ACTION ITEM → Somewhere below are a line with "other operation but" and a later line with "hstart : Inv". Output exactly those lines and all lines between them.

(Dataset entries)

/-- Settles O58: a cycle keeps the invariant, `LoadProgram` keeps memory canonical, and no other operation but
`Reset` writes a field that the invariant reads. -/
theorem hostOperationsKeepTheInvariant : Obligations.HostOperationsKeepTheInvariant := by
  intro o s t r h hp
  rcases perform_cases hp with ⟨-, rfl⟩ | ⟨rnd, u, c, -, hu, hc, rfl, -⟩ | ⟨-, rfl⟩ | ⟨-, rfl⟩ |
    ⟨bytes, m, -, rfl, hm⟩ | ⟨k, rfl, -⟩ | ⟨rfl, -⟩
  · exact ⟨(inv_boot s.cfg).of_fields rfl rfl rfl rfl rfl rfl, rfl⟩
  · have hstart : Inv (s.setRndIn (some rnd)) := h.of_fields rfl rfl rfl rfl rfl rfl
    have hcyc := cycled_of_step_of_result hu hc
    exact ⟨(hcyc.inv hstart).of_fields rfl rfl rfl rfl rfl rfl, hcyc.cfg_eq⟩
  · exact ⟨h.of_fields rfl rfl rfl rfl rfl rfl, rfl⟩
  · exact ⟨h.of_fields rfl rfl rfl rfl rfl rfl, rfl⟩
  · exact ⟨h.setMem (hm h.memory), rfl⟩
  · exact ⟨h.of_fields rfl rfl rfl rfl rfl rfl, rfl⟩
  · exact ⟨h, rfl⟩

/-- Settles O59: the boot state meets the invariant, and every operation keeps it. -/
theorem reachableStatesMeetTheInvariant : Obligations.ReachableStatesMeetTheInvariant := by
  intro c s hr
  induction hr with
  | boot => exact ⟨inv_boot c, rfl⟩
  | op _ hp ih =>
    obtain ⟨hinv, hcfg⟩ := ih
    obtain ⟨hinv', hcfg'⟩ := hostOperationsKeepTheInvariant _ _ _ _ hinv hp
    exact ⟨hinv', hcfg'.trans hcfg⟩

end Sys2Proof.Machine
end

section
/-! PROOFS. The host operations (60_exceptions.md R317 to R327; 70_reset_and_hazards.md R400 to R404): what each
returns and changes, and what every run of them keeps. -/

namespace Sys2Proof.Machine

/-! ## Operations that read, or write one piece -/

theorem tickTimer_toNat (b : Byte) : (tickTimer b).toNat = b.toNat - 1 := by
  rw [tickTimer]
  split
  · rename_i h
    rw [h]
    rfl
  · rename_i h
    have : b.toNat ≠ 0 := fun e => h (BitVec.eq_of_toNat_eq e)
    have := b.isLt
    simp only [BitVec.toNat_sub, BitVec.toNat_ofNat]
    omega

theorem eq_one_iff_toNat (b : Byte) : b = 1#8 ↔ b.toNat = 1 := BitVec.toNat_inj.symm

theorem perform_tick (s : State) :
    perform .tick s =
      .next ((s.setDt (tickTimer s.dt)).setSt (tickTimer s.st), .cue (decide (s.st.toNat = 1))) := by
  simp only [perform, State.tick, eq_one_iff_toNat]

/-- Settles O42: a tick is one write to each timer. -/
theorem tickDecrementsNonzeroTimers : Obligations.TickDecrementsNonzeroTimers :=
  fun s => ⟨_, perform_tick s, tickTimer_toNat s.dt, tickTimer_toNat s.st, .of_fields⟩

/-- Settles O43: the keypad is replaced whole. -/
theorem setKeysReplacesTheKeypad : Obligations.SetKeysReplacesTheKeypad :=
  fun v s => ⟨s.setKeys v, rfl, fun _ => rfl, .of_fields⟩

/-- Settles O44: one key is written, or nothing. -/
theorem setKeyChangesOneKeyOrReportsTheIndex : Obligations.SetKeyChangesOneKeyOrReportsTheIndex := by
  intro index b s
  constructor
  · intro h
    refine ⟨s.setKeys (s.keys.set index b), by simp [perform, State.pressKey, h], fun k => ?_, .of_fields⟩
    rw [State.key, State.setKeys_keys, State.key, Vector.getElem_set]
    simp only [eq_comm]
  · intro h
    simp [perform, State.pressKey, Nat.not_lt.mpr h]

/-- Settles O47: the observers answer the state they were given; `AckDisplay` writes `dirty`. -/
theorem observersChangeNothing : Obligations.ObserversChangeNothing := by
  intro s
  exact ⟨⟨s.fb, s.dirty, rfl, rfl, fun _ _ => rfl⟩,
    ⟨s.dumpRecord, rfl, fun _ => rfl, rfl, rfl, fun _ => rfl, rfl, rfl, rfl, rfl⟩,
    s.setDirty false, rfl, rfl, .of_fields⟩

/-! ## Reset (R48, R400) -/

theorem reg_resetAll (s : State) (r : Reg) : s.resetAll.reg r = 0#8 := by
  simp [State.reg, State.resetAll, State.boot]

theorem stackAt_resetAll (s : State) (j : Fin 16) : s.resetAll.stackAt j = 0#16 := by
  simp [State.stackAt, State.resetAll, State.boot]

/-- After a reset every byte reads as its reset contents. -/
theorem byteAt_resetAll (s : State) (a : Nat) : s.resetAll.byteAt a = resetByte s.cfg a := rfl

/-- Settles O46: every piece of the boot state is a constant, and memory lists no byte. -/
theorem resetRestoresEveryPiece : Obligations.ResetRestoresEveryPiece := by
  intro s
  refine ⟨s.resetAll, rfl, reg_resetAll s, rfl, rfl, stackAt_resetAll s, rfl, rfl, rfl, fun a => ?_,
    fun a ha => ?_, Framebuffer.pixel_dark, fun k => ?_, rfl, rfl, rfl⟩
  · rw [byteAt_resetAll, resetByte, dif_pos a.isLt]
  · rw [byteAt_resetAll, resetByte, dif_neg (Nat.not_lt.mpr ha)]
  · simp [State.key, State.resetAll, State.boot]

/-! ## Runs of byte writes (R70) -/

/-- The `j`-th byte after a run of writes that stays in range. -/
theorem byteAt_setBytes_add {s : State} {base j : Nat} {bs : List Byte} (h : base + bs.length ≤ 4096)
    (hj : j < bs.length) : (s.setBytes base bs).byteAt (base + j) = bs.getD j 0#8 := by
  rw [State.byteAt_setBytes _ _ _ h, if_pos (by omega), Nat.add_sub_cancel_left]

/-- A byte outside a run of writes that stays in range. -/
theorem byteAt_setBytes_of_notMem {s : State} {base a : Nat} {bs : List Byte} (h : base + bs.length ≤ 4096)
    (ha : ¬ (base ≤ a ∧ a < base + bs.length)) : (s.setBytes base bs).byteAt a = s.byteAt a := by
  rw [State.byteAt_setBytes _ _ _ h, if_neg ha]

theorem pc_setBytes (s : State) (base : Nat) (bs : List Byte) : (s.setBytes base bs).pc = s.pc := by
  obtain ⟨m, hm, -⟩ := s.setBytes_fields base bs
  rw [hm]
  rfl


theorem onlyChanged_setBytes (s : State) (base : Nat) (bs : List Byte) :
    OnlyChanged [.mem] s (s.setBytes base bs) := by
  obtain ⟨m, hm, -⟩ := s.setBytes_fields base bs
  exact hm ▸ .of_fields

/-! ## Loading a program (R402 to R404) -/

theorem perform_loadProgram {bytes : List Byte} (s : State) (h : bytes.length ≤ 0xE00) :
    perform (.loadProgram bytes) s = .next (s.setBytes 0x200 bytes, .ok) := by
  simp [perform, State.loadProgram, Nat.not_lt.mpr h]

* * *

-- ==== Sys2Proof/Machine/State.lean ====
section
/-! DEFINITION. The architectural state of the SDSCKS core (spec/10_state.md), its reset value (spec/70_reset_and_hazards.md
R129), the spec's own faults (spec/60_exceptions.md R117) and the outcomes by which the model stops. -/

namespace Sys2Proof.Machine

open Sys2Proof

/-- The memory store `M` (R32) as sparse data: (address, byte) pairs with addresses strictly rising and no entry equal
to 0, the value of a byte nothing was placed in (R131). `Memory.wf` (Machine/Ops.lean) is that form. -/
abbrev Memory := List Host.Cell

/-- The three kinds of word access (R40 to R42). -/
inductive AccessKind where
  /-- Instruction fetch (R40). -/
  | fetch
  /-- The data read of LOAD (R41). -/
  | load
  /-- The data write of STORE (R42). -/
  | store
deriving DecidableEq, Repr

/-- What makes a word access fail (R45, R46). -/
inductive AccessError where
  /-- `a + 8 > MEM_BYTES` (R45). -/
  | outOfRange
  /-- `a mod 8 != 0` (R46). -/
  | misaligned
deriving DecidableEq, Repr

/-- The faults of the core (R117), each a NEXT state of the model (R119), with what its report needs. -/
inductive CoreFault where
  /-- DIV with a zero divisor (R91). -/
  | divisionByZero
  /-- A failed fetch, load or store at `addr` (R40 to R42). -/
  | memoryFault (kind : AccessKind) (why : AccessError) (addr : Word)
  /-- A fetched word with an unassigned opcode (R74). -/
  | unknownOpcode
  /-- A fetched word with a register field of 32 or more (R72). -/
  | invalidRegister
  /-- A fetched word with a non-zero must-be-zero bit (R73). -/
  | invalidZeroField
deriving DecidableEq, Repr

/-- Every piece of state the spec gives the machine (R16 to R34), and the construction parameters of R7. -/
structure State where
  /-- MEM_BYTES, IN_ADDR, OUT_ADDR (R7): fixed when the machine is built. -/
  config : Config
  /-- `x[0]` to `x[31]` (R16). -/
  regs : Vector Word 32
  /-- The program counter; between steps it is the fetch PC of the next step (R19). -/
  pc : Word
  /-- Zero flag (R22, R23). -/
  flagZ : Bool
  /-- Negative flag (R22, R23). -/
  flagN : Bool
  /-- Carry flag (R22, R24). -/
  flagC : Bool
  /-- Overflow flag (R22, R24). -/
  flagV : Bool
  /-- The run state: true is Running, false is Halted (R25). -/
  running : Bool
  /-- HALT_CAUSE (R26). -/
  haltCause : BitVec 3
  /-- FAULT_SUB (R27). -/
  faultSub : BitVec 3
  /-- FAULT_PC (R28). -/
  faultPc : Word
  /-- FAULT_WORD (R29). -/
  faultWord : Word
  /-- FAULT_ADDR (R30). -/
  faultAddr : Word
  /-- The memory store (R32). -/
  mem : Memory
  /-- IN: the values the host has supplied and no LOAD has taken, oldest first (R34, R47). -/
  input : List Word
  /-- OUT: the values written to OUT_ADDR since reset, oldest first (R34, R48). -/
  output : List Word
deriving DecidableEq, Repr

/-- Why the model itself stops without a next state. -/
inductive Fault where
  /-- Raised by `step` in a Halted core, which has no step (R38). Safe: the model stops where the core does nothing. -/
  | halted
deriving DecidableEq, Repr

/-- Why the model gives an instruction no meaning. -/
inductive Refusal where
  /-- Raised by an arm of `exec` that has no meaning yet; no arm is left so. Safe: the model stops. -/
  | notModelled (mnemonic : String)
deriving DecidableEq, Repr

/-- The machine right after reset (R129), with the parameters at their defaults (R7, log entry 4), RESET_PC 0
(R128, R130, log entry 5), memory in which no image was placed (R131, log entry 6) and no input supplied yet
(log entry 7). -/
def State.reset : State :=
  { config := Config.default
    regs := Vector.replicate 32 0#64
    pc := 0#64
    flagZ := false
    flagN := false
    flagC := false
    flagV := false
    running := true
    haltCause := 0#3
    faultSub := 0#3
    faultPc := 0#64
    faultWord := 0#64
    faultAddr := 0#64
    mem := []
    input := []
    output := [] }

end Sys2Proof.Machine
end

TASK RESPONSE →
/-- Settles O58: a cycle keeps the invariant, `LoadProgram` keeps memory canonical, and no other operation but
`Reset` writes a field that the invariant reads. -/
theorem hostOperationsKeepTheInvariant : Obligations.HostOperationsKeepTheInvariant := by
  intro o s t r h hp
  rcases perform_cases hp with ⟨-, rfl⟩ | ⟨rnd, u, c, -, hu, hc, rfl, -⟩ | ⟨-, rfl⟩ | ⟨-, rfl⟩ |
    ⟨bytes, m, -, rfl, hm⟩ | ⟨k, rfl, -⟩ | ⟨rfl, -⟩
  · exact ⟨(inv_boot s.cfg).of_fields rfl rfl rfl rfl rfl rfl, rfl⟩
  · have hstart : Inv (s.setRndIn (some rnd)) := h.of_fields rfl rfl rfl rfl rfl rfl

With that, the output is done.